Renovation & Design

MIKE HOLMES: Alberta flood must spark sea change

Devastation highlights need to revamp how we build -- and rebuild

Postmedia/A Calgary firefighter checks on a flooded home.
Postmedia THE CANADIAN PRESS/Sarah MacBey pauses for a moment as she walks through her flooded home for the first time since the waters receded in Calgary’s south end on June 22.

I've been watching the flooding situation in Alberta. I don't think anyone expected this level of devastation.

It reminds me of New Orleans in August 2005, and it's no surprise people are referring to the disaster as the Canadian Katrina.

The water rose 20 centimetres in 2.5 hours, forcing more than 120,000 from their homes. People have been trapped on roofs and in attics, and there have been fatalities. But, it's not over.

All that extra water has to go somewhere. And unfortunately, that means more people will be forced to leave their homes as the water moves downstream.

The flooding has caused a lot of problems and multiple levels of devastation. Alberta is facing an estimated $3 to $5 billion in damages -- at least. It's going to take years, not months, to clean up.

The first step is dealing with the flood itself and the damage it's done to the area. But then there's the mess people are going to face when they're allowed to go back home. Some homeowners have already returned home, and in some cases, the damage is overwhelming. But it's important not to rush to make everything look normal.

There are a lot of measures homeowners need to take after a flood. The first is to have any water in the home pumped out, and this needs to be done quickly so mould spores have less time to grow.
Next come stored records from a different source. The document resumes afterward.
-- ==== Sys2Proof/Laws/KeepsGhlCmd.lean ====
section
/-!
SUPPORT. What GhlCmd.lean defines keeps the stores' invariant.
-/

namespace Sys2Proof.Laws

open Machine

theorem addrFault_keeps {a1} {a2} {a3} {a4} {s : State} (h : StoreInv s) :
    StoreInv (addrFault a1 a2 a3 a4 s) := by
  unfold addrFault
  repeat' first
    | with_reducible assumption
    | (extract_lets +onlyGivenNames x; clear_value (e : x = _); with_reducible refine bound_state e ?_ (fun _ => ?_))
    | (extract_lets +onlyGivenNames x; clear_value x)
    | with_reducible refine ite_either ?_ ?_
    | with_reducible refine modSlot_keeps ?_
    | with_reducible refine actFault_keeps ?_
    | fail_if_no_progress with_reducible refine of_fields ?_

theorem flushCoal_keeps {a1} {a2} {s : State} (h : StoreInv s) :
    StoreInv (flushCoal a1 a2 s) := by
  unfold flushCoal
  repeat' first
    | with_reducible assumption
    | (extract_lets +onlyGivenNames x; clear_value (e : x = _); with_reducible refine bound_state e ?_ (fun _ => ?_))
    | with_reducible refine modCtxGhl_keeps ?_
    | with_reducible refine sendReceipt_keeps ?_

theorem coalesce_keeps {a1} {a2} {s : State} (h : StoreInv s) :
    StoreInv (coalesce a1 a2 s) := by
  unfold coalesce
  repeat' first
    | with_reducible assumption
    | (extract_lets +onlyGivenNames x; clear_value (e : x = _); with_reducible refine bound_state e ?_ (fun _ => ?_))
    | (extract_lets +onlyGivenNames x; clear_value x)
    | with_reducible refine ite_either ?_ ?_
    | with_reducible refine flushCoal_keeps ?_
    | with_reducible refine modCtxGhl_keeps ?_
    | split

theorem countOutcome_keeps {a1} {a2} {a3} {s : State} (h : StoreInv s) :
    StoreInv (countOutcome a1 a2 a3 s) := by
  unfold countOutcome
  repeat' first
    | with_reducible assumption
    | (extract_lets +onlyGivenNames x; clear_value (e : x = _); with_reducible refine bound_state e ?_ (fun _ => ?_))
    | (extract_lets +onlyGivenNames x; clear_value x)
    | with_reducible refine ite_either ?_ ?_
    | with_reducible refine modGhl_keeps ?_
    | with_reducible refine log_keeps ?_
    | with_reducible refine triggerLink_keeps ?_
    | split

theorem sendReduce_keeps {a1} {a2} {a3} {a4} {a5} {s : State} (h : StoreInv s) :
    StoreInv (sendReduce a1 a2 a3 a4 a5 s) := by
  unfold sendReduce
  repeat' first
    | with_reducible assumption
    | (extract_lets +onlyGivenNames x; clear_value x)
    | with_reducible refine modCtxGhl_keeps ?_
    | with_reducible refine forward_keeps ?_
    | split

theorem deliver_keeps {a1} {a2} {a3} {a4} {s : State} (h : StoreInv s) :
    StoreInv (deliver a1 a2 a3 a4 s) := by
  unfold deliver
  repeat' first
    | with_reducible assumption
    | (extract_lets +onlyGivenNames x; clear_value (e : x = _); with_reducible refine bound_state e ?_ (fun _ => ?_))
    | with_reducible refine ite_either ?_ ?_
    | with_reducible refine forEach_ok (fun _ _ _ => ?_) ?_
    | with_reducible refine wrVa_keeps ?_
    | with_reducible refine modPress_keeps ?_
    | with_reducible refine modAct_keeps ?_
    | with_reducible refine sendReduce_keeps ?_
    | split

theorem routedIn_keeps {a1} {a2} {a3} {a4} {s : State} (fa4 : ∀ u, StoreInv u → StoreInv (a4 u)) (h : StoreInv s) :
    StoreInv (routedIn a1 a2 a3 a4 s) := by
  unfold routedIn
  repeat' first
    | with_reducible assumption
    | with_reducible refine fa4 _ ?_
    | (extract_lets +onlyGivenNames x; clear_value (e : x = _); with_reducible refine bound_state e ?_ (fun _ => ?_))
    | with_reducible refine ite_either ?_ ?_
    | with_reducible refine takeIn_keeps ?_
    | with_reducible refine passOn_keeps ?_
    | with_reducible refine freeSlots_keeps ?_
    | split

theorem execReceiptPacketReceive_keeps {a1} {a2} {s : State} (h : StoreInv s) :
    ResOk (execReceiptPacketReceive a1 a2 s) := by
  unfold execReceiptPacketReceive
  repeat' first
    | with_reducible assumption
    | with_reducible refine powered_keeps ?_ ?_
    | with_reducible refine routedIn_keeps (fun _ _ => ?_) ?_
    | with_reducible refine receiptIn_keeps ?_
    | with_reducible refine freeSlots_keeps ?_

theorem takeRed_keeps {a1} {a2} {a3} {a4} {a5} {s : State} (h : StoreInv s) :
    PairOk (takeRed a1 a2 a3 a4 a5 s) := by
  unfold takeRed
  repeat' first
    | with_reducible assumption
    | (extract_lets +onlyGivenNames x; clear_value (e : x = _); with_reducible refine bound_state e ?_ (fun _ => ?_))
    | with_reducible refine modCtxGhl_keeps ?_
    | with_reducible refine modPort_keeps ?_
    | with_reducible refine PairOk.of ?_ (by assumption)
    | split
    | with_reducible refine PairOk.mk ?_

theorem reduceRun_keeps {a1} {a2} {a3} {a4} {a5} {a6} {s : State} (h : StoreInv s) :
    StoreInv (reduceRun a1 a2 a3 a4 a5 a6 s) := by
  induction a6 generalizing s with
  | zero =>
    unfold reduceRun
    repeat' first
      | with_reducible assumption
  | succ _ ih =>
    unfold reduceRun
    repeat' first
      | with_reducible assumption
      | with_reducible refine ih ?_
      | with_reducible refine ite_either ?_ ?_
      | with_reducible refine endAct_keeps ?_
      | with_reducible refine takeRed_keeps ?_
      | with_reducible refine snd_ok (takeRed_keeps ?_)
      | with_reducible refine deliver_keeps ?_
      | with_reducible refine modAct_keeps ?_
      | with_reducible refine sendReduce_keeps ?_
      | with_reducible refine PairOk.of ?_ (by assumption)
      | split

theorem reduceGo_keeps {a1} {a2} {s : State} (h : StoreInv s) :
    StoreInv (reduceGo a1 a2 s) := by
  unfold reduceGo
  repeat' first
    | with_reducible assumption
    | with_reducible refine actFault_keeps ?_
    | with_reducible refine reduceRun_keeps ?_
    | split

theorem startAct_keeps {a1} {a2} {s : State} (h : StoreInv s) :
    StoreInv (startAct a1 a2 s) := by
  unfold startAct
  repeat' first
    | with_reducible assumption
    | with_reducible refine modCtxGhl_keeps ?_
    | with_reducible refine modSlot_keeps ?_

theorem refuseBody_keeps {a1} {a2} {s : State} (h : StoreInv s) :
    StoreInv (refuseBody a1 a2 s) := by
  unfold refuseBody
  repeat' first
    | with_reducible assumption
    | with_reducible refine actFault_keeps ?_

theorem reduce_keeps {a1} {a2} {a3} {s : State} (h : StoreInv s) :
    StoreInv (reduce a1 a2 a3 s) := by
  unfold reduce
  repeat' first
    | with_reducible assumption
    | (extract_lets +onlyGivenNames x; clear_value (e : x = _); with_reducible refine bound_state e ?_ (fun _ => ?_))
    | (extract_lets +onlyGivenNames x; clear_value x)
    | with_reducible refine ite_either ?_ ?_
    | with_reducible refine reduceGo_keeps ?_
    | with_reducible refine modCtxGhl_keeps ?_
    | with_reducible refine startAct_keeps ?_
    | with_reducible refine refuseBody_keeps ?_
    | with_reducible refine actFault_keeps ?_
    | with_reducible refine addrFault_keeps ?_
    | with_reducible refine ghlRead_keeps ?_
    | with_reducible refine snd_ok (ghlRead_keeps ?_)
    | with_reducible refine modAct_keeps ?_
    | with_reducible refine PairOk.of ?_ (by assumption)
    | split

theorem execReduce_keeps {a1} {a2} {a3} {s : State} (h : StoreInv s) :
    ResOk (execReduce a1 a2 a3 s) := by
  unfold execReduce
  repeat' first
    | with_reducible assumption
    | with_reducible refine powered_keeps ?_ ?_
    | with_reducible refine reduce_keeps ?_

theorem reduceIn_keeps {a1} {a2} {s : State} (h : StoreInv s) :
    StoreInv (reduceIn a1 a2 s) := by
  unfold reduceIn
  dsimp only
  repeat' first
    | with_reducible assumption
    | with_reducible exact ExPairOk.of ‹_› rfl
    | with_reducible exact ExTripOk.of ‹_› rfl
    | with_reducible refine ite_either ?_ ?_
    | with_reducible refine sendReceipt_keeps ?_
    | with_reducible refine freeSlots_keeps ?_
    | with_reducible refine staleDrop_keeps ?_
    | with_reducible refine countOutcome_keeps ?_
    | with_reducible refine actFault_keeps ?_
    | with_reducible refine modCtxGhl_keeps ?_
    | with_reducible refine reduceGo_keeps ?_
    | split

theorem execReducePacketReceive_keeps {a1} {a2} {s : State} (h : StoreInv s) :
    ResOk (execReducePacketReceive a1 a2 s) := by
  unfold execReducePacketReceive
  repeat' first
    | with_reducible assumption
    | with_reducible refine powered_keeps ?_ ?_
    | with_reducible refine routedIn_keeps (fun _ _ => ?_) ?_
    | with_reducible refine reduceIn_keeps ?_

theorem waitRun_keeps {a1} {a2} {s : State} (h : StoreInv s) :
    StoreInv (waitRun a1 a2 s) := by
  unfold waitRun
  repeat' first
    | with_reducible assumption
    | with_reducible refine ite_either ?_ ?_
    | with_reducible refine endAct_keeps ?_

theorem wait_keeps {a1} {a2} {a3} {s : State} (h : StoreInv s) :
    StoreInv (wait a1 a2 a3 s) := by
  unfold wait
  repeat' first
    | with_reducible assumption
    | (extract_lets +onlyGivenNames x; clear_value (e : x = _); with_reducible refine bound_state e ?_ (fun _ => ?_))
    | (extract_lets +onlyGivenNames x; clear_value x)
    | with_reducible refine ite_either ?_ ?_
    | with_reducible refine waitRun_keeps ?_
    | with_reducible refine startAct_keeps ?_
    | with_reducible refine refuseBody_keeps ?_
    | split

theorem execWait_keeps {a1} {a2} {a3} {s : State} (h : StoreInv s) :
    ResOk (execWait a1 a2 a3 s) := by
  unfold execWait
  repeat' first
    | with_reducible assumption
    | with_reducible refine powered_keeps ?_ ?_
    | with_reducible refine wait_keeps ?_

theorem waitCycles_keeps {a1} {a2} {a3} {s : State} (h : StoreInv s) :
    StoreInv (waitCycles a1 a2 a3 s) := by
  unfold waitCycles
  repeat' first
    | with_reducible assumption
    | (extract_lets +onlyGivenNames x; clear_value (e : x = _); with_reducible refine bound_state e ?_ (fun _ => ?_))
    | with_reducible refine ite_either ?_ ?_
    | with_reducible refine addStall_keeps ?_
    | with_reducible refine modAct_keeps ?_
    | with_reducible refine actFault_keeps ?_

theorem waitExpire_keeps {a1} {a2} {a3} {s : State} (h : StoreInv s) :
    StoreInv (waitExpire a1 a2 a3 s) := by
  unfold waitExpire
  repeat' first
    | with_reducible assumption
    | with_reducible refine ite_either ?_ ?_
    | with_reducible refine waitCycles_keeps ?_
    | split

theorem execWaitSlackExpire_keeps {a1} {a2} {a3} {s : State} (h : StoreInv s) :
    ResOk (execWaitSlackExpire a1 a2 a3 s) := by
  unfold execWaitSlackExpire
  repeat' first
    | with_reducible assumption
    | with_reducible refine powered_keeps ?_ ?_
    | with_reducible refine waitExpire_keeps ?_

theorem waitDone_keeps {a1} {s : State} (h : StoreInv s) :
    StoreInv (waitDone a1 s) := by
  unfold waitDone
  repeat' first
    | with_reducible assumption
    | with_reducible refine ite_either ?_ ?_
    | with_reducible refine forEach_ok (fun _ _ _ => ?_) ?_
    | with_reducible refine endAct_keeps ?_

theorem writeIn_keeps {a1} {a2} {s : State} (h : StoreInv s) :
    StoreInv (writeIn a1 a2 s) := by
  unfold writeIn
  repeat' first
    | with_reducible assumption
    | (extract_lets +onlyGivenNames x; clear_value (e : x = _); with_reducible refine bound_state e ?_ (fun _ => ?_))
    | (extract_lets +onlyGivenNames x; clear_value x)
    | with_reducible refine ite_either ?_ ?_
    | with_reducible refine staleDrop_keeps ?_
    | with_reducible refine coalesce_keeps ?_
    | with_reducible refine countOutcome_keeps ?_
    | with_reducible refine wrVa_keeps ?_
    | with_reducible refine modCtxGhl_keeps ?_
    | with_reducible refine waitDone_keeps ?_
    | split

theorem execWritePacketReceive_keeps {a1} {a2} {s : State} (h : StoreInv s) :
    ResOk (execWritePacketReceive a1 a2 s) := by
  unfold execWritePacketReceive
  repeat' first
    | with_reducible assumption
    | with_reducible refine powered_keeps ?_ ?_
    | with_reducible refine routedIn_keeps (fun _ _ => ?_) ?_
    | with_reducible refine writeIn_keeps ?_
    | with_reducible refine freeSlots_keeps ?_

theorem sendOwn_keeps {a1} {s : State} (h : StoreInv s) :
    StoreInv (sendOwn a1 s) := by
  unfold sendOwn
  repeat' first
    | with_reducible assumption
    | with_reducible refine ite_either ?_ ?_
    | with_reducible refine writeIn_keeps ?_
    | with_reducible refine forward_keeps ?_
    | split

theorem sendWrite_keeps {a1} {a2} {a3} {a4} {s : State} (h : StoreInv s) :
    StoreInv (sendWrite a1 a2 a3 a4 s) := by
  unfold sendWrite
  repeat' first
    | with_reducible assumption
    | with_reducible refine ite_either ?_ ?_
    | with_reducible refine sendOwn_keeps ?_
    | with_reducible refine modAct_keeps ?_

theorem xferRow_keeps {a1} {a2} {s : State} (h : StoreInv s) :
    StoreInv (xferRow a1 a2 s) := by
  unfold xferRow
  repeat' first
    | with_reducible assumption
    | with_reducible refine ite_either ?_ ?_
    | with_reducible refine actFault_keeps ?_
    | with_reducible refine lineRead_keeps ?_
    | with_reducible refine snd_ok (lineRead_keeps ?_)
    | with_reducible refine sendWrite_keeps ?_
    | with_reducible refine PairOk.of ?_ (by assumption)
    | split

theorem xfer_keeps {a1} {a2} {a3} {s : State} (h : StoreInv s) :
    StoreInv (xfer a1 a2 a3 s) := by
  unfold xfer
  repeat' first
    | with_reducible assumption
    | (extract_lets +onlyGivenNames x; clear_value (e : x = _); with_reducible refine bound_state e ?_ (fun _ => ?_))
    | (extract_lets +onlyGivenNames x; clear_value x)
    | with_reducible refine ite_either ?_ ?_
    | with_reducible refine forEach_ok (fun _ _ _ => ?_) ?_
    | with_reducible refine xferRow_keeps ?_
    | with_reducible refine startAct_keeps ?_
    | with_reducible refine refuseBody_keeps ?_
    | with_reducible refine actFault_keeps ?_
    | with_reducible refine modAct_keeps ?_
    | with_reducible refine startRead_keeps ?_
    | with_reducible refine addrFault_keeps ?_
    | with_reducible refine ghlRead_keeps ?_
    | with_reducible refine snd_ok (ghlRead_keeps ?_)
    | with_reducible refine sendWrite_keeps ?_
    | with_reducible refine PairOk.of ?_ (by assumption)
    | split

theorem execXfer_keeps {a1} {a2} {a3} {s : State} (h : StoreInv s) :
    ResOk (execXfer a1 a2 a3 s) := by
  unfold execXfer
  repeat' first
    | with_reducible assumption
    | with_reducible refine powered_keeps ?_ ?_
    | with_reducible refine xfer_keeps ?_

theorem ghlAttempt_keeps {a1} {s : State} (h : StoreInv s) :
    StoreInv (ghlAttempt a1 s) := by
  unfold ghlAttempt
  repeat' first
    | with_reducible assumption
    | (extract_lets +onlyGivenNames x; clear_value (e : x = _); with_reducible refine bound_state e ?_ (fun _ => ?_))
    | (extract_lets +onlyGivenNames x; clear_value x)
    | with_reducible refine forEach_ok (fun _ _ _ => ?_) ?_
    | with_reducible refine modPort_keeps ?_
    | with_reducible refine staleDrop_keeps ?_
    | with_reducible refine modCtxGhl_keeps ?_
    | split

theorem waitTick_keeps {s : State} (h : StoreInv s) :
    StoreInv (waitTick s) := by
  unfold waitTick
  repeat' first
    | with_reducible assumption
    | with_reducible refine ite_either ?_ ?_
    | with_reducible refine forEach_ok (fun _ _ _ => ?_) ?_
    | with_reducible refine waitCycles_keeps ?_

end Sys2Proof.Laws
end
Patience plays a big role because any space where floodwater has invaded must be 100 per cent dry before you try to rebuild. Bring in fans, exhaust units -- anything you have to so that the flooded areas dry out completely.

I've seen people cleaning up the mess without protective gear or equipment. Their hearts are in the right place, but this is a huge safety hazard.

Your best option is to hire a cleanup company, especially if there's sewage. Professional companies know how to clean a home the right way.

Another step will be hiring someone to fix the damage. Take time to think about the right materials and products. For instance, when disasters such as this happen, they show us the importance of building mould-resistant homes. Not installing mould-resistant products can cost you much more in the long run.

When you're ready to find a contractor, wait for the right one because many of them are going to be busy. Talk only to contractors who have plenty of experience restoring water-damaged homes.

These pros will know, for example, that if your basement was flooded at least one foot of drywall above the flood line needs to be removed, plus all the drywall below the flood line, all the insulation in this area and all the flooring. Even if there is ceramic tile on top of a wood substrate it all has to be pulled up because the wood will hold moisture.

The Alberta flood has to change the way we build. It's our wake-up call.

There's no denying we're facing extreme weather -- everything from tornadoes and floods to extreme heat and droughts. And that's just in Canada.

If we want to build and rebuild things right, we have to take into account the surrounding environment. And if the environment changes, the way we build must change, too.